TRY IT: When you reach the line with "using List.find?_some h]" in the data below, begin printing lines exactly, and stop once the line with "have key : ∀" has been printed.

━━━━

-- ==== Sys2Proof/Laws/Frames.lean ====
section
/-!
SUPPORT. What each shared operation leaves alone: one lemma for each field of State the operation does not touch.
-/

namespace Sys2Proof.Machine

/-! `putReport` touches only: reports. -/

@[simp] theorem State.putReport_stations (r : Report) (s : State) :
    (s.putReport r).stations = s.stations := rfl

@[simp] theorem State.putReport_requests (r : Report) (s : State) :
    (s.putReport r).requests = s.requests := rfl

@[simp] theorem State.putReport_engine (r : Report) (s : State) :
    (s.putReport r).engine = s.engine := rfl

@[simp] theorem State.putReport_host (r : Report) (s : State) :
    (s.putReport r).host = s.host := rfl

@[simp] theorem State.putReport_unit (r : Report) (s : State) :
    (s.putReport r).unit = s.unit := rfl

@[simp] theorem State.putReport_fallback (r : Report) (s : State) :
    (s.putReport r).fallback = s.fallback := rfl

@[simp] theorem State.putReport_clock (r : Report) (s : State) :
    (s.putReport r).clock = s.clock := rfl

@[simp] theorem State.putReport_subMs (r : Report) (s : State) :
    (s.putReport r).subMs = s.subMs := rfl

@[simp] theorem State.putReport_power (r : Report) (s : State) :
    (s.putReport r).power = s.power := rfl

@[simp] theorem State.putReport_pending (r : Report) (s : State) :
    (s.putReport r).pending = s.pending := rfl

@[simp] theorem State.putReport_held (r : Report) (s : State) :
    (s.putReport r).held = s.held := by
  simp [State.held]

@[simp] theorem State.putReport_station (r : Report) (s : State) (b : Addr) :
    (s.putReport r).station b = s.station b := by
  simp [State.station]

/-! `updateRequest` touches only: requests. -/

@[simp] theorem State.updateRequest_stations (tag : Half) (f : Request → Request) (s : State) :
    (s.updateRequest tag f).stations = s.stations := rfl

@[simp] theorem State.updateRequest_engine (tag : Half) (f : Request → Request) (s : State) :
    (s.updateRequest tag f).engine = s.engine := rfl

@[simp] theorem State.updateRequest_reports (tag : Half) (f : Request → Request) (s : State) :
    (s.updateRequest tag f).reports = s.reports := rfl

@[simp] theorem State.updateRequest_host (tag : Half) (f : Request → Request) (s : State) :
    (s.updateRequest tag f).host = s.host := rfl

@[simp] theorem State.updateRequest_unit (tag : Half) (f : Request → Request) (s : State) :
    (s.updateRequest tag f).unit = s.unit := rfl

@[simp] theorem State.updateRequest_fallback (tag : Half) (f : Request → Request) (s : State) :
    (s.updateRequest tag f).fallback = s.fallback := rfl

@[simp] theorem State.updateRequest_clock (tag : Half) (f : Request → Request) (s : State) :
    (s.updateRequest tag f).clock = s.clock := rfl

@[simp] theorem State.updateRequest_subMs (tag : Half) (f : Request → Request) (s : State) :
    (s.updateRequest tag f).subMs = s.subMs := rfl

@[simp] theorem State.updateRequest_power (tag : Half) (f : Request → Request) (s : State) :
    (s.updateRequest tag f).power = s.power := rfl

@[simp] theorem State.updateRequest_pending (tag : Half) (f : Request → Request) (s : State) :
    (s.updateRequest tag f).pending = s.pending := rfl

@[simp] theorem State.updateRequest_held (tag : Half) (f : Request → Request) (s : State) :
    (s.updateRequest tag f).held = s.held := by
  simp [State.held]

@[simp] theorem State.updateRequest_station (tag : Half) (f : Request → Request) (s : State) (b : Addr) :
    (s.updateRequest tag f).station b = s.station b := by
  simp [State.station]

/-! `releaseTags` touches only: requests. -/

@[simp] theorem State.releaseTags_stations (tags : List Half) (s : State) :
    (s.releaseTags tags).stations = s.stations := rfl

@[simp] theorem State.releaseTags_engine (tags : List Half) (s : State) :
    (s.releaseTags tags).engine = s.engine := rfl

@[simp] theorem State.releaseTags_reports (tags : List Half) (s : State) :
    (s.releaseTags tags).reports = s.reports := rfl

@[simp] theorem State.releaseTags_host (tags : List Half) (s : State) :
    (s.releaseTags tags).host = s.host := rfl

@[simp] theorem State.releaseTags_unit (tags : List Half) (s : State) :
    (s.releaseTags tags).unit = s.unit := rfl

@[simp] theorem State.releaseTags_fallback (tags : List Half) (s : State) :
    (s.releaseTags tags).fallback = s.fallback := rfl

@[simp] theorem State.releaseTags_clock (tags : List Half) (s : State) :
    (s.releaseTags tags).clock = s.clock := rfl

@[simp] theorem State.releaseTags_subMs (tags : List Half) (s : State) :
    (s.releaseTags tags).subMs = s.subMs := rfl
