-- ==== Sys2Proof/Laws/Requests.lean ====
section
/-!
SUPPORT. What the operations of the live set and of the report queue do: finding, changing and completing a
request, a RESULT report at the tail, the removal of every request waiting for a station.
-/

namespace Sys2Proof.Machine

/-- R132, R137: a RESULT report never merges, so it is appended. -/
theorem placeReport_result (tag : Half) (kind : RequestKind) (result : RequestResult) (attempts : Nat)
    (last : Option ExOutcome) (data : List Byte) (queue : List ReportEntry) :
    placeReport (.result tag kind result attempts last data) queue =
      queue ++ [⟨.result tag kind result attempts last data, .unsent⟩] := by
  induction queue with
  | nil => rfl
  | cons e rest ih =>
    obtain ⟨report, status⟩ := e
    cases report <;> cases status <;> simp [placeReport, Report.merge?, ih]

theorem State.putReport_result (tag : Half) (kind : RequestKind) (result : RequestResult) (attempts : Nat)
    (last : Option ExOutcome) (data : List Byte) (s : State) :
    s.putReport (.result tag kind result attempts last data) =
      { s with
        reports :=
          { s.reports with
            queue := s.reports.queue ++ [⟨.result tag kind result attempts last data, .unsent⟩]
            attn := true } } := by
  simp [State.putReport, State.withReports, ReportUnit.setQueue, placeReport_result]

/-- The request found holds the tag. -/
theorem State.findRequest_tag {s : State} {tag : Half} {r : Request} (h : s.findRequest tag = some r) :
    r.tag = tag := by
  simpa using List.find?_some h

theorem State.findRequest_mem {s : State} {tag : Half} {r : Request} (h : s.findRequest tag = some r) :
    r ∈ s.requests := List.mem_of_find?_eq_some h

/-- With distinct tags, a live request is the one its tag finds. -/
theorem State.findRequest_of_mem {s : State} (nodup : (s.requests.map fun r => r.tag).Nodup) {r : Request}
    (h : r ∈ s.requests) : s.findRequest r.tag = some r := by
  unfold State.findRequest
  revert nodup h
  generalize s.requests = requests
  intro nodup h
  induction requests with
  | nil => cases h
  | cons q rest ih =>
    simp only [List.map_cons, List.nodup_cons, List.mem_map, not_exists, not_and] at nodup
    rcases List.mem_cons.1 h with rfl | h
    · simp
    · have : q.tag ≠ r.tag := fun e => nodup.1 r h e.symm
      simp only [List.find?, beq_eq_false_iff_ne.2 this, ih nodup.2 h]

theorem State.findRequest_none {s : State} {tag : Half} :
    s.findRequest tag = none ↔ ∀ r ∈ s.requests, r.tag ≠ tag := by
  simp [State.findRequest]

/-- A change that keeps tags is seen by the tag. -/
theorem State.findRequest_updateRequest {s : State} {tag : Half} {f : Request → Request}
    (keeps : ∀ r, (f r).tag = r.tag) :
    (s.updateRequest tag f).findRequest tag = (s.findRequest tag).map f := by
  unfold State.findRequest State.updateRequest State.withRequests
  simp only [List.find?_map]
  have : (fun r : Request => r.tag == tag) ∘ (fun r => if r.tag = tag then f r else r) =
      fun r => r.tag == tag := by
    funext r
    by_cases h : r.tag = tag <;> simp [h, keeps]
  rw [this]
  cases h : s.requests.find? (fun r => r.tag == tag) with
  | none => rfl
  | some r => simp [show r.tag = tag by simpa using List.find?_some h]

/-- Two changes of one request are one. -/
theorem State.updateRequest_updateRequest {s : State} {tag : Half} {f g : Request → Request}
    (keeps : ∀ r, (g r).tag = r.tag) :
    (s.updateRequest tag g).updateRequest tag f = s.updateRequest tag (fun r => f (g r)) := by
  simp only [State.updateRequest, State.withRequests, List.map_map]
  congr 1
  apply List.map_congr_left
  intro r _
  by_cases h : r.tag = tag <;> simp [h, keeps]

/-- R49, R50: everything a completion does. -/
theorem State.completeRequest_eq {s : State} {tag : Half} {r : Request} (found : s.findRequest tag = some r)
    (result : RequestResult) (data : List Byte) :
    s.completeRequest tag result data =
      { s with
        requests := s.requests.map fun q => if q.tag = tag then { q with state := .reported } else q
        reports :=
          { s.reports with
            queue := s.reports.queue ++ [⟨.result r.tag r.kind result r.attempts r.lastOutcome data, .unsent⟩]
            attn := true } } := by
  simp only [State.completeRequest, found, Request.resultReport, State.putReport_result]
  rfl

/-- R47, R48: everything the removal of the requests waiting for a station does. -/
theorem State.removeWaiting_eq {s : State} (nodup : (s.requests.map fun r => r.tag).Nodup) (a : Addr)
    (result : RequestResult) :
    s.removeWaiting a result =
      { s with
        requests := s.requests.map fun r =>
          if r.state = .waiting ∧ r.station = some a then { r with state := .reported } else r
        reports :=
          { s.reports with
            queue := s.reports.queue ++ (s.requests.filter (Request.waitsFor a)).map fun r =>
              ⟨.result r.tag r.kind result r.attempts r.lastOutcome [], .unsent⟩
            attn := s.reports.attn || s.requests.any (Request.waitsFor a) } } := by
  -- over a list of requests of the live set still as they were
  have key : ∀ (todo : List Request) (u : State), (todo.map fun r => r.tag).Nodup →
      (∀ r ∈ todo, u.findRequest r.tag = some r) →
      todo.foldl (fun s r => s.completeRequest r.tag result []) u =
        { u with
          requests := u.requests.map fun q =>
            if q.tag ∈ todo.map (fun r => r.tag) then { q with state := .reported } else q
          reports :=
            { u.reports with
              queue := u.reports.queue ++ todo.map fun r =>
                ⟨.result r.tag r.kind result r.attempts r.lastOutcome [], .unsent⟩
              attn := u.reports.attn || !todo.isEmpty } } := by
    intro todo
    induction todo with
    | nil => intro u _ _; simp
    | cons r rest ih =>
      intro u distinct found
      simp only [List.map_cons, List.nodup_cons, List.mem_map, not_exists, not_and] at distinct
      simp only [List.foldl_cons]
      rw [State.completeRequest_eq (found r (by simp)), ih _ distinct.2]
      · simp only [List.map_map, List.map_cons, List.append_assoc, List.cons_append, List.nil_append,
          List.isEmpty_cons, Bool.not_false, Bool.or_true, Bool.true_or]
        congr 1
        apply List.map_congr_left
        intro q _
        simp only [Function.comp]
        by_cases h : q.tag = r.tag
        · simp [h]
        · simp [h]
      · intro x hx
        have old := found x (by simp [hx])
        have other : x.tag ≠ r.tag := fun e => distinct.1 x hx e
        simp only [State.findRequest] at old ⊢
        rw [List.find?_map]
        have : (fun q : Request => q.tag == x.tag) ∘
            (fun q : Request => if q.tag = r.tag then { q with state := .reported } else q) =
            fun q => q.tag == x.tag := by
          funext q
          by_cases h : q.tag = r.tag <;> simp [h]
        rw [this, old]
        simp [other]
  unfold State.removeWaiting
  rw [key]
  · congr 1
    · apply List.map_congr_left
      intro q hq
      have : q.tag ∈ (s.requests.filter (Request.waitsFor a)).map (fun r => r.tag) ↔
          q.state = .waiting ∧ q.station = some a := by
        constructor
        · intro h
          obtain ⟨r, hr, e⟩ := List.mem_map.1 h
          obtain ⟨hr, w⟩ := List.mem_filter.1 hr
          have h1 := State.findRequest_of_mem nodup hr
          have h2 := State.findRequest_of_mem nodup hq
          rw [e, h2] at h1
          cases h1
          simpa [Request.waitsFor] using w
        · intro h
          exact List.mem_map.2 ⟨q, List.mem_filter.2 ⟨hq, by simp [Request.waitsFor, h]⟩, rfl⟩
      simp only [this]
    · have : (!(s.requests.filter (Request.waitsFor a)).isEmpty) = s.requests.any (Request.waitsFor a) := by
        rw [Bool.eq_iff_iff]
        simp
      rw [this]
  · exact nodup.sublist (List.Sublist.map _ List.filter_sublist)
  · intro r hr
    exact State.findRequest_of_mem nodup (List.mem_filter.1 hr).1

end Sys2Proof.Machine
end

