-- ==== Sys2Proof/Laws/Crc.lean ====
section
/-!
SUPPORT. The CRC: each shift is linear and loses nothing, so the two CRC bytes behind a byte string bring the
remainder to 0 exactly when they are its CRC (R80).
-/

namespace Sys2Proof.Machine

theorem crcShift_eq (r : Half) : crcShift r = (r <<< 1) ^^^ (if r.getLsbD 15 then 0x1021#16 else 0#16) := by
  unfold crcShift
  split <;> simp

theorem crcShift_xor (x y : Half) : crcShift (x ^^^ y) = crcShift x ^^^ crcShift y := by
  simp only [crcShift_eq, BitVec.getLsbD_xor, BitVec.shiftLeft_xor_distrib]
  generalize x <<< 1 = a
  generalize y <<< 1 = b
  cases x.getLsbD 15 <;> cases y.getLsbD 15 <;> simp <;> ext i <;> simp only [BitVec.getElem_xor] <;>
    cases a[i] <;> cases b[i] <;> simp

theorem crcShift_eq_zero {x : Half} (h : crcShift x = 0#16) : x = 0#16 := by
  rw [crcShift_eq] at h
  have low := congrArg (fun v : Half => v.getLsbD 0) h
  by_cases top : x.getLsbD 15 = true
  · rw [if_pos top] at low
    simp at low
  · rw [if_neg top] at h
    apply BitVec.eq_of_getLsbD_eq
    intro i hi
    by_cases h15 : i = 15
    · subst h15; simpa using top
    · have := congrArg (fun v : Half => v.getLsbD (i + 1)) h
      simp at this
      simpa using this (by omega)

/-- Eight shifts. -/
def crcShift8 (r : Half) : Half :=
  crcShift (crcShift (crcShift (crcShift (crcShift (crcShift (crcShift (crcShift r)))))))

theorem crcByte_eq (r : Half) (b : Byte) : crcByte r b = crcShift8 (r ^^^ (b.setWidth 16 <<< 8)) := rfl

theorem crcShift8_xor (x y : Half) : crcShift8 (x ^^^ y) = crcShift8 x ^^^ crcShift8 y := by
  simp only [crcShift8, crcShift_xor]

theorem crcShift8_eq_zero {x : Half} (h : crcShift8 x = 0#16) : x = 0#16 := by
  unfold crcShift8 at h
  exact crcShift_eq_zero (crcShift_eq_zero (crcShift_eq_zero (crcShift_eq_zero (crcShift_eq_zero
    (crcShift_eq_zero (crcShift_eq_zero (crcShift_eq_zero h)))))))

theorem crcShift8_inj {x y : Half} (h : crcShift8 x = crcShift8 y) : x = y := by
  have : crcShift8 (x ^^^ y) = 0#16 := by rw [crcShift8_xor, h]; simp
  exact BitVec.xor_eq_zero_iff.1 (crcShift8_eq_zero this)

/-- A byte in the low half moves to the high half. -/
theorem crcShift8_low (b : Byte) : crcShift8 (b.setWidth 16) = b.setWidth 16 <<< 8 := by
  revert b; decide +kernel

theorem half_append (hi lo : Byte) : (hi ++ lo : Half) = (hi.setWidth 16 <<< 8) ^^^ lo.setWidth 16 := by
  apply BitVec.eq_of_getLsbD_eq
  intro i hi'
  simp only [BitVec.getLsbD_append, BitVec.getLsbD_xor, BitVec.getLsbD_shiftLeft, BitVec.getLsbD_setWidth]
  by_cases h : i < 8
  · simp [h, hi']
  · have : lo.getLsbD i = false := BitVec.getLsbD_of_ge _ _ (by omega)
    simp [h, hi', this]
    omega

theorem crc16_append (bs : List Byte) (b : Byte) : crc16 (bs ++ [b]) = crcByte (crc16 bs) b := by
  simp [crc16, List.foldl_append]

/-- R80, R158: the check of a received CRC. -/
theorem crc16_check (bs : List Byte) (hi lo : Byte) :
    crc16 (bs ++ [hi, lo]) = 0#16 ↔ crc16 bs = hi ++ lo := by
  have e : bs ++ [hi, lo] = (bs ++ [hi]) ++ [lo] := by simp
  rw [e, crc16_append, crc16_append]
  generalize crc16 bs = r
  rw [half_append, crcByte_eq, crcByte_eq, ← crcShift8_low lo, ← crcShift8_xor]
  constructor
  · intro h
    have h1 := crcShift8_eq_zero (crcShift8_eq_zero h)
    have h2 := BitVec.xor_eq_zero_iff.1 h1
    rw [← h2, BitVec.xor_comm r, ← BitVec.xor_assoc]
    simp
  · intro h
    rw [h]
    have : (hi.setWidth 16 <<< 8 ^^^ lo.setWidth 16) ^^^ hi.setWidth 16 <<< 8 ^^^ lo.setWidth 16 = (0#16 : Half) := by
      rw [BitVec.xor_comm (hi.setWidth 16 <<< 8), BitVec.xor_assoc (lo.setWidth 16)]
      simp
    rw [this]
    decide +kernel

end Sys2Proof.Machine
end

━━━━

FINAL ANSWER:
  | some r => simp [show r.tag = tag by simpa using List.find?_some h]

/-- Two changes of one request are one. -/
theorem State.updateRequest_updateRequest {s : State} {tag : Half} {f g : Request → Request}
    (keeps : ∀ r, (g r).tag = r.tag) :
    (s.updateRequest tag g).updateRequest tag f = s.updateRequest tag (fun r => f (g r)) := by
  simp only [State.updateRequest, State.withRequests, List.map_map]
  congr 1
  apply List.map_congr_left
  intro r _
  by_cases h : r.tag = tag <;> simp [h, keeps]

/-- R49, R50: everything a completion does. -/
theorem State.completeRequest_eq {s : State} {tag : Half} {r : Request} (found : s.findRequest tag = some r)
    (result : RequestResult) (data : List Byte) :
    s.completeRequest tag result data =
      { s with
        requests := s.requests.map fun q => if q.tag = tag then { q with state := .reported } else q
        reports :=
          { s.reports with
            queue := s.reports.queue ++ [⟨.result r.tag r.kind result r.attempts r.lastOutcome data, .unsent⟩]
            attn := true } } := by
  simp only [State.completeRequest, found, Request.resultReport, State.putReport_result]
  rfl

/-- R47, R48: everything the removal of the requests waiting for a station does. -/
theorem State.removeWaiting_eq {s : State} (nodup : (s.requests.map fun r => r.tag).Nodup) (a : Addr)
    (result : RequestResult) :
    s.removeWaiting a result =
      { s with
        requests := s.requests.map fun r =>
          if r.state = .waiting ∧ r.station = some a then { r with state := .reported } else r
        reports :=
          { s.reports with
            queue := s.reports.queue ++ (s.requests.filter (Request.waitsFor a)).map fun r =>
              ⟨.result r.tag r.kind result r.attempts r.lastOutcome [], .unsent⟩
            attn := s.reports.attn || s.requests.any (Request.waitsFor a) } } := by
  -- over a list of requests of the live set still as they were
  have key : ∀ (todo : List Request) (u : State), (todo.map fun r => r.tag).Nodup →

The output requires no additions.